There is nothing new here from critics. Again, they tell us it’s all Bush’s fault — and by extension America’s as well — that the ranks of the jihadist radicals have grown since Sept. 11, that the insurgency in Iraq continues to blow-up civilians daily, that terrorists attacks are still killing innocent men, women and children elsewhere around the world and that rabid crowds regularly pour into the streets of despotized places like Tehran, Damascus and Gaza demanding death to the U.S. whenever somebody like the pope dares to suggest forced conversion or decapitation wins few converts to a religion of peace. Put simply, all would be peace, love and flowers here at home except for “Bush’s War.”

If the U.S. fighting back after Sept. 11 causes terrorists to attack America and the West, then logically, Bush’s critics must believe the U.S. is wrong to do anything in the war on terror except perhaps to apologize. By this logic, the U.S. was wrong to avenge Pearl Harbor by destroying Japan’s military forces wherever they were found throughout the Pacific. Similarly, we should not have sacrificed thousands of American lives to liberate Europe from the Nazis after Hitler declared war on us.
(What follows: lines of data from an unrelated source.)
theorem witness_ReadsHaveNoSideEffect :
    Reg.previewHi 1023#10 ∉ [Reg.ctrl, .tier, .channels, .outPeriods] ∧
      Reg.status ∉ [Reg.ctrl, .tier, .channels, .outPeriods] := by decide

theorem witness_RefusedAccessesAnswerBusError : (0x3FFE#14).toNat % 4 ≠ 0 := by decide

theorem witness_PreviewEntriesReadInHalves : (999#10).toNat < 1000 ∧ (0#10).toNat < 1000 := by decide

theorem witness_StatusAndCtrlReadTheirBits : 9 ≤ 31 ∧ (0 : Nat) ≠ 1 := by decide

theorem witness_WindowIsLittleEndian : (0x3FFC#14).toNat % 4 = 0 ∧ 3 < 4 := by decide

theorem witness_ReadOnlyRegistersIgnoreWrites :
    Instr.wr32PreviewHi 1023#10 7#32 ∈ [Instr.wr32Status 7#32, .wr32Seed 7#32, .wr32PreviewCount 7#32,
      .wr32SampleIndexLo 7#32, .wr32SampleIndexHi 7#32, .wr32TotalLo 7#32, .wr32TotalHi 7#32, .wr32EnergyLo 7#32,
      .wr32EnergyHi 7#32, .wr32PreviewLo 1023#10 7#32, .wr32PreviewHi 1023#10 7#32] := by decide

theorem witness_ConfigWritesStoreUnlessBusy : busy.fsm = .busy ∧ done.fsm ≠ .busy := by decide

theorem witness_CtrlWriteWithoutStartSetsIe :
    ((0x2#32).getLsbD 0 = false ∨ conf.fsm = .busy) ∧ ((0x1#32).getLsbD 0 = false ∨ busy.fsm = .busy) := by decide

theorem witness_RejectedStartSetsErrorOnly :
    (0x3#32).getLsbD 0 = true ∧ badTierSt.fsm ≠ .busy ∧ 2 ≤ badTierSt.tier.toNat ∧
      (base.tier.toNat < 2 ∧ base.channels = 0#16) ∧
      ({ conf with outPeriods := 0#32 } : State).outPeriods = 0#32 ∧ conf.channels ≠ 0#16 ∧
      conf.tier.toNat < 2 := by decide

theorem witness_AcceptedStartBeginsRun :
    (0x1#32).getLsbD 0 = true ∧ (conf.fsm ≠ .busy ∧ HasPeriod conf 524288 ∧ conf.channels ≠ 0#16 ∧
      conf.outPeriods ≠ 0#32) ∧ (wide.fsm ≠ .busy ∧ HasPeriod wide 1048576 ∧ wide.channels ≠ 0#16 ∧
      wide.outPeriods ≠ 0#32) :=
  ⟨by decide, ⟨by decide, .inl ⟨rfl, rfl⟩, by decide, by decide⟩,
    ⟨by decide, .inr ⟨rfl, rfl⟩, by decide, by decide⟩⟩

/-- The exact sum of the largest finite value and 2^970 is the first that rounds to an infinity. -/
theorem witness_SumsAreCorrectlyRounded_overflow :
    isFinite 0x7FEFFFFFFFFFFFFF#64 = true ∧ isFinite 0x7C90000000000000#64 = true ∧
      (scaled 0x7FEFFFFFFFFFFFFF#64 + scaled 0x7C90000000000000#64).natAbs = (2 ^ 54 - 1) * 2 ^ 2044 := by
  decide +kernel

theorem witness_SumsAreCorrectlyRounded_finite :
    isFinite oneF = true ∧ isFinite 0x3CA0000000000000#64 = true ∧ scaled oneF - scaled 0x3CA0000000000000#64 ≠ 0 ∧
      (scaled oneF - scaled 0x3CA0000000000000#64).natAbs < (2 ^ 54 - 1) * 2 ^ 2044 := by decide +kernel

theorem witness_ExactZeroSumsHaveIeeeSign :
    isFinite oneF = true ∧ isFinite 0xBFF0000000000000#64 = true ∧
      scaled oneF + scaled 0xBFF0000000000000#64 = 0 ∧ scaled oneF - scaled oneF = 0 ∧
      scaled 0x8000000000000000#64 + scaled 0x8000000000000000#64 = 0 := by decide +kernel

theorem witness_ProductsAreCorrectlyRounded :
    isFinite 0x7FEFFFFFFFFFFFFF#64 = true ∧ isFinite 0x4000000000000000#64 = true ∧
      (2 ^ 54 - 1) * 2 ^ 2044 * unitScale ≤
        (scaled 0x7FEFFFFFFFFFFFFF#64 * scaled 0x4000000000000000#64).natAbs ∧
      (scaled 0x7FEFFFFFFFFFFFFF#64 * scaled oneF).natAbs < (2 ^ 54 - 1) * 2 ^ 2044 * unitScale := by
  decide +kernel

theorem witness_PrngStepIsLcg :
    busy.tier = 0#2 ∧ wide.tier = 1#2 ∧ HasPeriod wide 1048576 ∧
      ({ wide with seed := 1048575#20 } : State).seed.toNat < 1048576 ∧
      ∃ t, exec .prngStep { wide with seed := 1048575#20 } = .next t :=
  ⟨rfl, rfl, .inr ⟨rfl, rfl⟩, by decide, _, rfl⟩

theorem witness_PrngMapIsTwoRoundedOperations : busy.tier = 0#2 ∧ wide.tier = 1#2 := by decide

theorem witness_WhiteSampleReachesBoundsOncePerPeriod :
    tier1Consts ∈ [tier0Consts, tier1Consts] ∧ (1048575#20).toNat < tier1Consts.period ∧
      tier0Consts ∈ [tier0Consts, tier1Consts] ∧ (524287#20).toNat < tier0Consts.period := by decide

theorem witness_WhiteSampleReachesBoundsOncePerPeriod_steps :
    (0 < 1 ∧ 1 ≤ 524288) ∧ (0 < 524288 ∧ 475003 ≤ 524288) ∧ (0 < 335227 ∧ 335227 ≤ 1048576) := by decide

theorem witness_SeedSequenceHasFullPeriod :
    tier0Consts ∈ [tier0Consts, tier1Consts] ∧ (524287#20).toNat < tier0Consts.period := by decide

theorem witness_PinkStepUpdatesAndSums :
    base.consts.pink.np.val = 5 ∧
      ({ base with consts := { plainStore with pink := kPink } } : State).consts.pink.np.val = 6 := by decide

theorem witness_SectionsAreDirectFormTwo :
    ((busy.tier = 0#2 → through = busy.consts.bqTier0) ∧ (busy.tier = 1#2 → through = busy.consts.bqTier1) ∧
      (2 ≤ busy.tier.toNat → through = Config.reservedBq busy.tier)) ∧
    ((badTierSt.tier = 0#2 → Config.reservedBq 2#2 = badTierSt.consts.bqTier0) ∧
      (badTierSt.tier = 1#2 → Config.reservedBq 2#2 = badTierSt.consts.bqTier1) ∧
      (2 ≤ badTierSt.tier.toNat → Config.reservedBq 2#2 = Config.reservedBq badTierSt.tier)) :=
  ⟨⟨fun _ => rfl, fun _ => rfl, fun h => absurd h (by decide)⟩,
    ⟨fun h => absurd h (by decide), fun h => absurd h (by decide), fun _ => rfl⟩⟩

theorem witness_LimitClipsToCeiling :
    isFinite (wiresAt 0x3FD57012E19E480E#64).y = true ∧
      scaled 0x3FD57012E19E480D#64 < scaled (wiresAt 0x3FD57012E19E480E#64).y ∧
      scaled (wiresAt 0xBFD57012E19E480E#64).y < scaled 0xBFD57012E19E480D#64 ∧
      scaled 0xBFD57012E19E480D#64 ≤ scaled (wiresAt 0x3FD57012E19E480D#64).y ∧
      scaled (wiresAt 0x3FD57012E19E480D#64).y ≤ scaled 0x3FD57012E19E480D#64 := by decide +kernel

theorem witness_NonFiniteSampleFaults_limit :
    isNaN (wiresAt 0x7FF0000000000001#64).y = true ∧ isInf (wiresAt 0xFFF0000000000000#64).y = true := by decide

theorem witness_NonFiniteSampleFaults_step : hugeBusy.fsm = .busy ∧ ¬ NextSampleFinite hugeBusy := by
  constructor
  · rfl
  · unfold NextSampleFinite
    decide +kernel

theorem witness_EnergyAccAddsSquareOfOutputSample :
    HasPeriod busy 524288 ∧ ({ busy with sampleIndex := 524287#64 } : State).sampleIndex.toNat < 524288 ∧
      524288 ≤ outSt.sampleIndex.toNat :=
  ⟨.inl ⟨rfl, rfl⟩, by decide, by decide⟩

theorem witness_PreviewCapStoresAtStride :
    HasPeriod outSt 524288 ∧ 524288 ≤ outSt.sampleIndex.toNat ∧ 524288 ≤ outSt.total.toNat ∧
      524 = (outSt.total.toNat - 524288) / 1000 ∧ (outSt.sampleIndex.toNat - 524288) % 524 = 0 ∧
      outSt.previewCount.toNat < 1000 ∧ (one.sampleIndex.toNat - 524288) % 524 ≠ 0 ∧
      1000 ≤ last.previewCount.toNat :=
  ⟨.inl ⟨rfl, rfl⟩, by decide, by decide, by decide, by decide, by decide, by decide, by decide⟩

theorem witness_CaptureIndicesAreOutputSamples : BusyInv last := busyInv_last

theorem witness_PcmConvTruncatesAndSaturates :
    HasPeriod outSt 524288 ∧ 524288 ≤ outSt.sampleIndex.toNat ∧ busy.sampleIndex.toNat < 524288 ∧
      isFinite (wiresAt 0xC000000000000000#64).s = true :=
  ⟨.inl ⟨rfl, rfl⟩, by decide, by decide, by decide⟩

theorem witness_LimitedSampleNeverSaturates : IsLimited ceilingL ∧ IsLimited negCeilingL := by
  unfold IsLimited
  decide +kernel

theorem witness_PcmEmitAppendsOneFrame :
    HasPeriod outSt 524288 ∧ 524288 ≤ outSt.sampleIndex.toNat ∧ busy.sampleIndex.toNat < 524288 :=
  ⟨.inl ⟨rfl, rfl⟩, by decide, by decide⟩

theorem witness_FrameHoldsFloorOfSample : 2 < 3 ∧ 65534 < 65535 := by decide

theorem witness_SampleStepIsItsStagesInOrder_quiescent : done.fsm ≠ .busy ∧ base.fsm ≠ .busy := by decide

theorem witness_SampleStepIsItsStagesInOrder : outSt.fsm = .busy := rfl

theorem witness_SampleStepCompletes_warm_up :
    busy.fsm = .busy ∧ NextSampleFinite busy ∧ busy.sampleIndex.toNat + 1 < 2 ^ 64 ∧
      busy.sampleIndex.toNat < periodOf busy := by
  unfold NextSampleFinite
  decide +kernel

theorem witness_SampleStepCompletes_last :
    last.fsm = .busy ∧ NextSampleFinite last ∧ last.sampleIndex.toNat + 1 < 2 ^ 64 ∧
      periodOf last ≤ last.sampleIndex.toNat ∧ last.sampleIndex.toNat + 1 = last.total.toNat := by
  unfold NextSampleFinite
  decide +kernel

theorem witness_NoStepWritesConstantStore :
    (∃ t, step (withSlot last true none) = .next t) ∧ ∃ t, step outSt = .next t :=
  ⟨next_of_isNext (by decide +kernel), next_of_isNext (by decide +kernel)⟩

theorem witness_ConfigurationFrozenWhileBusy :
    busy.fsm = .busy ∧ (nextSlot (busy.withFetchWord 48 0x14008)).hwReset = false ∧
      ∃ t, step (busy.withFetchWord 48 0x14008) = .next t :=
  ⟨rfl, rfl, next_of_isNext (by decide +kernel)⟩

theorem witness_HostCannotDisturbRun : busy.fsm = .busy ∧ isHostAccess (.wr32Ctrl 3#32) = true := by decide

theorem witness_OnlyStartAndRunEndChangeFsm_start :
    ∃ t, exec (.wr32Ctrl 1#32) conf = .next t ∧ t.fsm ≠ conf.fsm :=
  ⟨_, rfl, by decide⟩

theorem witness_OnlyStartAndRunEndChangeFsm_last :
    (∃ t, exec .sampleStep last = .next t) ∧ (after last (exec .sampleStep last)).fsm ≠ last.fsm :=
  ⟨next_of_isNext (by decide +kernel), by decide +kernel⟩

theorem witness_OnlyStartAndRunEndChangeFsm_run_end :
    ∃ t, exec .runEnd busy = .next t ∧ t.fsm ≠ busy.fsm :=
  ⟨_, rfl, by decide⟩

theorem witness_ResultsHeldOutsideRun :
    done.fsm ≠ .busy ∧ isHostAccess (.wr32Tier 2#32) = true ∧
      ∃ t, exec (.wr32Tier 2#32) done = .next t ∧ t.fsm ≠ .busy :=
  ⟨by decide, by decide, _, rfl, by decide⟩

theorem witness_CoreOpsLeaveHostState :
    isHostAccess .sampleStep = false ∧ ∃ t, exec .sampleStep outSt = .next t :=
  ⟨by decide, next_of_isNext (by decide +kernel)⟩

theorem witness_StepsStopOnlyWithNonFinite : StepsOnly one ∧ StepsOnly hugeBusy :=
  ⟨stepsOnly_of_nil rfl, stepsOnly_of_nil rfl⟩

theorem witness_MachineInvariantIsKept_busy : MachineInv one ∧ ∃ t, step one = .next t :=
  ⟨machineInv_one, next_of_isNext (by decide +kernel)⟩

theorem witness_MachineInvariantIsKept_last : MachineInv last ∧ ∃ t, step last = .next t :=
  ⟨machineInv_last, next_of_isNext (by decide +kernel)⟩

theorem witness_MachineInvariantIsKept_done : MachineInv done ∧ ∃ t, step done = .next t :=
  ⟨machineInv_done, next_of_isNext (by decide +kernel)⟩

theorem witness_SeedFollowsSampleIndex :
    MachineInv busy ∧ SeedInv busy ∧ ∃ t, step busy = .next t :=
  ⟨machineInv_busy, ⟨fun _ => rfl, fun h => by cases h⟩, next_of_isNext (by decide +kernel)⟩

theorem witness_ResultsStayWithinBounds :
    StepsOnly outSt ∧ PreviewLimited outSt ∧ EnergyNonneg outSt ∧ ∃ t, step outSt = .next t := by
  refine ⟨stepsOnly_of_nil rfl, fun k => ?_, ⟨by decide, by decide⟩, next_of_isNext (by decide +kernel)⟩
  have h : outSt.preview[k] = posZero := Vector.getElem_replicate k.isLt
  rw [h]
  unfold IsLimited
  decide +kernel

theorem witness_ResultsStayWithinBounds_tail :
    PreviewTailZero one ∧ one.previewCount.toNat ≤ (1 : Fin 1000).val ∧ ∃ t, step one = .next t :=
  ⟨fun k _ => Vector.getElem_replicate k.isLt, by decide, next_of_isNext (by decide +kernel)⟩

theorem witness_PreviewEntriesStandInStream_start :
    conf.fsm ≠ .busy ∧ ∃ t, exec (.wr32Ctrl 1#32) conf = .next t ∧ t.fsm = .busy :=
  ⟨by decide, _, rfl, by decide⟩

theorem witness_PreviewEntriesStandInStream_step :
    MachineInv one ∧ one.fsm = .busy ∧ PreviewInStream one ∧ ∃ t, exec .sampleStep one = .next t :=
  ⟨machineInv_one, rfl, previewInStream_one, next_of_isNext (by decide +kernel)⟩

theorem witness_RunEndsAfterTotalSteps_before :
    MachineInv busy ∧ busy.fsm = .busy ∧
      (∀ i ∈ [Instr.wr32Ctrl 3#32, .sampleStep, .rd32Seed], isMachineStep i = true) ∧
      (∃ t, runInstrs [Instr.wr32Ctrl 3#32, .sampleStep, .rd32Seed] busy = .next t) ∧
      busy.sampleIndex.toNat + [Instr.wr32Ctrl 3#32, .sampleStep, .rd32Seed].count .sampleStep <
        busy.total.toNat :=
  ⟨machineInv_busy, rfl, by decide, next_of_isNext (by decide +kernel), by decide⟩

theorem witness_RunEndsAfterTotalSteps_last :
    MachineInv last ∧ last.fsm = .busy ∧ runInstrs [] last = .next last ∧
      (∃ u, exec .sampleStep last = .next u) ∧
      last.sampleIndex.toNat + ([] : List Instr).count .sampleStep + 1 = last.total.toNat :=
  ⟨machineInv_last, rfl, rfl, next_of_isNext (by decide +kernel), by decide⟩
In fact, if the U.S. response had been limited to destroying the Taliban, the jihadist propaganda today would simply substitute “Afghanistan” for “Iraq” in the same attacks on America. When Osama bin Laden and his jihadist minions declared war on the U.S. in 1998, they meant to kill us and they will not rest until they achieve that aim or die trying. That is their choice. Our choice is whether to submit to the extremists or defeat them and live.